** Records shown follows **

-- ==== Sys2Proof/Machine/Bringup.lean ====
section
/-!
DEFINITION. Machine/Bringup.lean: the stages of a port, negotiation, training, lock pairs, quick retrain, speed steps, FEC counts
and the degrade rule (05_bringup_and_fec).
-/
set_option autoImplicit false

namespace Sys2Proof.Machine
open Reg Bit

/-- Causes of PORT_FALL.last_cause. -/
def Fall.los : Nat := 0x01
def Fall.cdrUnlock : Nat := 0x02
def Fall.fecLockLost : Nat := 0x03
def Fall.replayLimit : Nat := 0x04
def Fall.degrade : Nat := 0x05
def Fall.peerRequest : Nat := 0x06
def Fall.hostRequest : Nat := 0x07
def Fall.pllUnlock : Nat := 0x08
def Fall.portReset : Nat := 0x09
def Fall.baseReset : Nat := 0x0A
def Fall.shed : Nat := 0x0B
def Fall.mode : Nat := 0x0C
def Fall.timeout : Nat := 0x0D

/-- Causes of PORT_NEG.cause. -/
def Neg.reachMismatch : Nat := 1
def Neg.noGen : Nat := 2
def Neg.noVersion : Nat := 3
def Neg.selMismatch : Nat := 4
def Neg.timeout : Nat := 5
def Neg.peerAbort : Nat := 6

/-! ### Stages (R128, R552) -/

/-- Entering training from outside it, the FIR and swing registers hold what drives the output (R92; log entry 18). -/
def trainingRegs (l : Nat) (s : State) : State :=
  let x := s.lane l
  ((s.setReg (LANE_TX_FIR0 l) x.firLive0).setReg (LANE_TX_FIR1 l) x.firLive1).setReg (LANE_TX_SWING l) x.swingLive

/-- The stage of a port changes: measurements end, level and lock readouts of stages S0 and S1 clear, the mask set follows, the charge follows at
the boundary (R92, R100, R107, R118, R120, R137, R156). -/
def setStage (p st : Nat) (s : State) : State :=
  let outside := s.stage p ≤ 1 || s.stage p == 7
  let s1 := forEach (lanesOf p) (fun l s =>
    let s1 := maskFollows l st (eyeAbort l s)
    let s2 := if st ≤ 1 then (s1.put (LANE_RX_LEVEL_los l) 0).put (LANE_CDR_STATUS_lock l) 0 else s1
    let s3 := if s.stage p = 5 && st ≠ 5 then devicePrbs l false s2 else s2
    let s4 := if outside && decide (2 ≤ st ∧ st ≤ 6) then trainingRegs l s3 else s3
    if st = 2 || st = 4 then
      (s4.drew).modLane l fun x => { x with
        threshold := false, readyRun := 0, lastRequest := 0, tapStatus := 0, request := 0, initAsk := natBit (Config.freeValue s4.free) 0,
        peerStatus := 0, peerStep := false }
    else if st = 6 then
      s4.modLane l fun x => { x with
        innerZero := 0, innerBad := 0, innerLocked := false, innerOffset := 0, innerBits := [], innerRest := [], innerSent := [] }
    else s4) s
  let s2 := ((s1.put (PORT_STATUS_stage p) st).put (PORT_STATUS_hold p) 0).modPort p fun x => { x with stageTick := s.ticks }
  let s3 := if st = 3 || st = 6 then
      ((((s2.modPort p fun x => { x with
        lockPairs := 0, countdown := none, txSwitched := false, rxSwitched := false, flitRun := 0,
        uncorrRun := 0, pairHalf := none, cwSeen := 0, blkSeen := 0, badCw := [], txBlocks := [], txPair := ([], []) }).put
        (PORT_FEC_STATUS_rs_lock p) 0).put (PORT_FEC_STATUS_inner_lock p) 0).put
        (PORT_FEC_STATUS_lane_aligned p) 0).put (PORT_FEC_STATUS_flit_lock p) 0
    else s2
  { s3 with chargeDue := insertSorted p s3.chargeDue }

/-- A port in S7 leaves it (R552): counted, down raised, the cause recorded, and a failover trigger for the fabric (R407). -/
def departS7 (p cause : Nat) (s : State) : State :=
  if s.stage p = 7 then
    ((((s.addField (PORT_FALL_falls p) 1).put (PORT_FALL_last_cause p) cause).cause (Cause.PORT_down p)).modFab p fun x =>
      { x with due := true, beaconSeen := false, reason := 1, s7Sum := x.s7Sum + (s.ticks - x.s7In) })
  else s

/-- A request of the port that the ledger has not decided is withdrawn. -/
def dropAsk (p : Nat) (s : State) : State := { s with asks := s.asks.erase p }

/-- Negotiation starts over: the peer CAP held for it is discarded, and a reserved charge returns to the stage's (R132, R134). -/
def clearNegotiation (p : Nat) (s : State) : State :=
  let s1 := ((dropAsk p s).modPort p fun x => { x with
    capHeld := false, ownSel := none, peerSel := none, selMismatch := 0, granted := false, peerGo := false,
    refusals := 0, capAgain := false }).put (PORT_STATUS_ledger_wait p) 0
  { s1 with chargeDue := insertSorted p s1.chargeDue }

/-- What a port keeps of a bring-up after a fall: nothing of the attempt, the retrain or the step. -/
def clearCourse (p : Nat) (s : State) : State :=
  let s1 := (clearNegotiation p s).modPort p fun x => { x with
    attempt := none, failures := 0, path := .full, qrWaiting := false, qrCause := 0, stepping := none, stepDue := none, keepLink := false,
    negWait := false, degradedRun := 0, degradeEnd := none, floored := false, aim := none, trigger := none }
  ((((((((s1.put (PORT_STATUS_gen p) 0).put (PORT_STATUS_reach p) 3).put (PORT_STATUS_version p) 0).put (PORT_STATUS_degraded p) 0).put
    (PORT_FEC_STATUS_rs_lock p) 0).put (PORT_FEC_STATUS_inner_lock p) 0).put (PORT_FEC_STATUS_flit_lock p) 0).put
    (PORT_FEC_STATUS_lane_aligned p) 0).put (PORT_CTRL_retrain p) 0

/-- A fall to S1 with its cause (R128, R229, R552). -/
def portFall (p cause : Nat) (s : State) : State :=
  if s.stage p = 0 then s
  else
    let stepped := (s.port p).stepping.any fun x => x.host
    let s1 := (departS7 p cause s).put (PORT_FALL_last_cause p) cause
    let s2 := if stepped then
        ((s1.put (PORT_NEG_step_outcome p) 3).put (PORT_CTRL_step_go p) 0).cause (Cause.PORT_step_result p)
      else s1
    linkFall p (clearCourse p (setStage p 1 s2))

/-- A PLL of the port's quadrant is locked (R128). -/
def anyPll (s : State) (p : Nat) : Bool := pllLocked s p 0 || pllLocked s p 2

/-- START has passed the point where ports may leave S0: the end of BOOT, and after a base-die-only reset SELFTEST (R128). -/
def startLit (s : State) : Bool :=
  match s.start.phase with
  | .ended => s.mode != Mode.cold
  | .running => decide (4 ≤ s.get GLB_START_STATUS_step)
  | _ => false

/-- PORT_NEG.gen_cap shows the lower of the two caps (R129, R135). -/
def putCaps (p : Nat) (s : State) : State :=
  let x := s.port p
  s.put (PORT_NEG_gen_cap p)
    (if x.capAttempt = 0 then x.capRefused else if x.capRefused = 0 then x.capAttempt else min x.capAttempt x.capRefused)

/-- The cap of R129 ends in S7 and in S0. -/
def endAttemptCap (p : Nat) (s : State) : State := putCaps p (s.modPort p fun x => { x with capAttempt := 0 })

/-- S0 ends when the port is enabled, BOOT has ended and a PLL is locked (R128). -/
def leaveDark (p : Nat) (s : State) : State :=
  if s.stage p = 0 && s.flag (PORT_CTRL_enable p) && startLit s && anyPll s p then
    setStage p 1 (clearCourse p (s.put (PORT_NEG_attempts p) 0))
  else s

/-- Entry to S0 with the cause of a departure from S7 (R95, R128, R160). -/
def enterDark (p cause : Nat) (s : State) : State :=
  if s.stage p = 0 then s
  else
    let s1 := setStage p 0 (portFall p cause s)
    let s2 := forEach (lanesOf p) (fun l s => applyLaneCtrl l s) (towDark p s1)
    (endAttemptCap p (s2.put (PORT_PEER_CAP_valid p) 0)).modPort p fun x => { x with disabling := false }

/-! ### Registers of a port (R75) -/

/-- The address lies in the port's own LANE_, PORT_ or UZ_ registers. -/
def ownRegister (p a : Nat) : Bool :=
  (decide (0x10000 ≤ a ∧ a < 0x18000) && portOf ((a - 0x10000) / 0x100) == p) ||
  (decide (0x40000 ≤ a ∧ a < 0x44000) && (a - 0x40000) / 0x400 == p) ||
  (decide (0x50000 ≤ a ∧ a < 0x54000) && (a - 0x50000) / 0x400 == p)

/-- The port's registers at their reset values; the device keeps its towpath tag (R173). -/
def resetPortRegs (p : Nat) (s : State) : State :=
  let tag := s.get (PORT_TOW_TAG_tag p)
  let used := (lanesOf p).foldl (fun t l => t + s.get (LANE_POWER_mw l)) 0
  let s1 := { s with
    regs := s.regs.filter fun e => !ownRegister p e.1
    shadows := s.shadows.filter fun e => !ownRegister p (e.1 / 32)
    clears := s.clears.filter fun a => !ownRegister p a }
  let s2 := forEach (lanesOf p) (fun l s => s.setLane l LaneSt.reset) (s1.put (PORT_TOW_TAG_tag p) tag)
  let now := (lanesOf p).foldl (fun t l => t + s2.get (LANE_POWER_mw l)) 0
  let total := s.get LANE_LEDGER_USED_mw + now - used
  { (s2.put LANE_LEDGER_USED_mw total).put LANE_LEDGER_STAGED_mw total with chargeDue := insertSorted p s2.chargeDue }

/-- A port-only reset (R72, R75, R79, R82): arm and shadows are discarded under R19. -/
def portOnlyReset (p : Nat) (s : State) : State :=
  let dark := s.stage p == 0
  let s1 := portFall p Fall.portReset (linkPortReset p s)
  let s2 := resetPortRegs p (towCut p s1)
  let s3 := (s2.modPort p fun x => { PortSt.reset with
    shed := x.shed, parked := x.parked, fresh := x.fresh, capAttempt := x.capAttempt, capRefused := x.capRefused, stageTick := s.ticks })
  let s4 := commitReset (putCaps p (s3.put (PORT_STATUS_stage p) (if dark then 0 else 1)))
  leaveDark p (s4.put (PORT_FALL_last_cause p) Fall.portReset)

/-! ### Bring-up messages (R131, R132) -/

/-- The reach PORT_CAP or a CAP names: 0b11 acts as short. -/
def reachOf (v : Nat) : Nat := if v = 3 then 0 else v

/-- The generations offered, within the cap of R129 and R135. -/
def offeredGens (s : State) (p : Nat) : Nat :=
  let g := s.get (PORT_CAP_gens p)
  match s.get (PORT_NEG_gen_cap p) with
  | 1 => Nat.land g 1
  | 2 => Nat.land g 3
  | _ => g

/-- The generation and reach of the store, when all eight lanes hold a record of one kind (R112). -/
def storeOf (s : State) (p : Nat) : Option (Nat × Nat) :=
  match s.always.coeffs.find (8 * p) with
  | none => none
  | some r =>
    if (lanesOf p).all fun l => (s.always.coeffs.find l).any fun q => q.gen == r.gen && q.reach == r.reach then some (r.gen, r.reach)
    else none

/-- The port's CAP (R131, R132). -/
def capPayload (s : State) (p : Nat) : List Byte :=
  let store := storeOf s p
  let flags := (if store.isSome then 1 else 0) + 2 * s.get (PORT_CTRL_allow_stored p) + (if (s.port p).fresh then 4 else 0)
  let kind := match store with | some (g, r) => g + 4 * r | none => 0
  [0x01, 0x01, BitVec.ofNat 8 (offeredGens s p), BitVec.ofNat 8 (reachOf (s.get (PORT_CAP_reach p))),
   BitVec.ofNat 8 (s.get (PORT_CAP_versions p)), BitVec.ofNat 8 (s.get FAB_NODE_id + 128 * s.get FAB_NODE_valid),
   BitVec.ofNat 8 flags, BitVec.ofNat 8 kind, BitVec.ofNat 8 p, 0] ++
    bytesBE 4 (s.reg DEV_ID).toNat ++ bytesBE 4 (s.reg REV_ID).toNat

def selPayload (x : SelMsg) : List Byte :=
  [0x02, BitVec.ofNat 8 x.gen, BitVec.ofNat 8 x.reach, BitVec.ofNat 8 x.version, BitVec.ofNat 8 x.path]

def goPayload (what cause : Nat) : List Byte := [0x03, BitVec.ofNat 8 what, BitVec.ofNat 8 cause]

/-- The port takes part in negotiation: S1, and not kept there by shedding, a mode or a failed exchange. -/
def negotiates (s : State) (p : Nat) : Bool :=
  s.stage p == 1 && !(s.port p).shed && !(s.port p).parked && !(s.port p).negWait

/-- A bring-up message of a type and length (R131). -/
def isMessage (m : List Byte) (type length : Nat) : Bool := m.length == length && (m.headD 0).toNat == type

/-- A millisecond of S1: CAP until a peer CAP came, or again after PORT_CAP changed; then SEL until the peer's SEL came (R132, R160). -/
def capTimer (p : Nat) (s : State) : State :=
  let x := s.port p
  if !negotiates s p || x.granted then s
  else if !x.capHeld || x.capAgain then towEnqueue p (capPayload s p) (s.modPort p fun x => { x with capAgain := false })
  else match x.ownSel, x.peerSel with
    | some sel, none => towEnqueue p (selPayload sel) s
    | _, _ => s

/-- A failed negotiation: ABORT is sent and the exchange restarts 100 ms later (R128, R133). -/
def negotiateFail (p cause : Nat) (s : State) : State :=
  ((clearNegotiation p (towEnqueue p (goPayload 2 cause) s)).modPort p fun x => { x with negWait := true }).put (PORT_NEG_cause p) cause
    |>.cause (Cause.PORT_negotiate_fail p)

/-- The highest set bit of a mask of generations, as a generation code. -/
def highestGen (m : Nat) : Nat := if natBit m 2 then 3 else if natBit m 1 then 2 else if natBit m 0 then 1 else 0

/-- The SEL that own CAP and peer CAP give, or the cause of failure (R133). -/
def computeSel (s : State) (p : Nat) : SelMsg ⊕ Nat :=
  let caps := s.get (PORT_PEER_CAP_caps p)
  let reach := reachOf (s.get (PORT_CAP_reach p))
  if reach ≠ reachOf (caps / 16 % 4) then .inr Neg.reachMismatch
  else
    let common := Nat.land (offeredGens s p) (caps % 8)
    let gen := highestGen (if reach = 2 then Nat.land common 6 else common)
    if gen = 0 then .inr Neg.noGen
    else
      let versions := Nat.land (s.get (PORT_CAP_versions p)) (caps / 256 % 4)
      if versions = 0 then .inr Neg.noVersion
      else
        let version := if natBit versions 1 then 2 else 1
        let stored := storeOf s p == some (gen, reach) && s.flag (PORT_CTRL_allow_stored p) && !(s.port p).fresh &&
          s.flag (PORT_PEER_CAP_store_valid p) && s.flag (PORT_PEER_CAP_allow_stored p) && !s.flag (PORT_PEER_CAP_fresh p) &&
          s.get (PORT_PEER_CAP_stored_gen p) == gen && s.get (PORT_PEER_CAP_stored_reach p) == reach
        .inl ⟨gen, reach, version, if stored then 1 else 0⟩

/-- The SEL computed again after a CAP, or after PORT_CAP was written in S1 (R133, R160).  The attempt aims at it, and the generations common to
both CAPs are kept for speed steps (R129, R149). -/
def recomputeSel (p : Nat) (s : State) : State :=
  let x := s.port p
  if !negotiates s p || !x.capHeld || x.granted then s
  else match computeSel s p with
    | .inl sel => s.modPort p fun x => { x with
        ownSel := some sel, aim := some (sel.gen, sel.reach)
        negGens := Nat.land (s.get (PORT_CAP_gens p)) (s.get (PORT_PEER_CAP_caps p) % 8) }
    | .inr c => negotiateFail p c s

** End of Records shown **

■ **Task prompt**:
Scan the data above and copy every line with "List" in it.

■ **Written answer**:
def capPayload (s : State) (p : Nat) : List Byte :=
def selPayload (x : SelMsg) : List Byte :=
def goPayload (what cause : Nat) : List Byte := [0x03, BitVec.ofNat 8 what, BitVec.ofNat 8 cause]
def isMessage (m : List Byte) (type length : Nat) : Bool := m.length == length && (m.headD 0).toNat == type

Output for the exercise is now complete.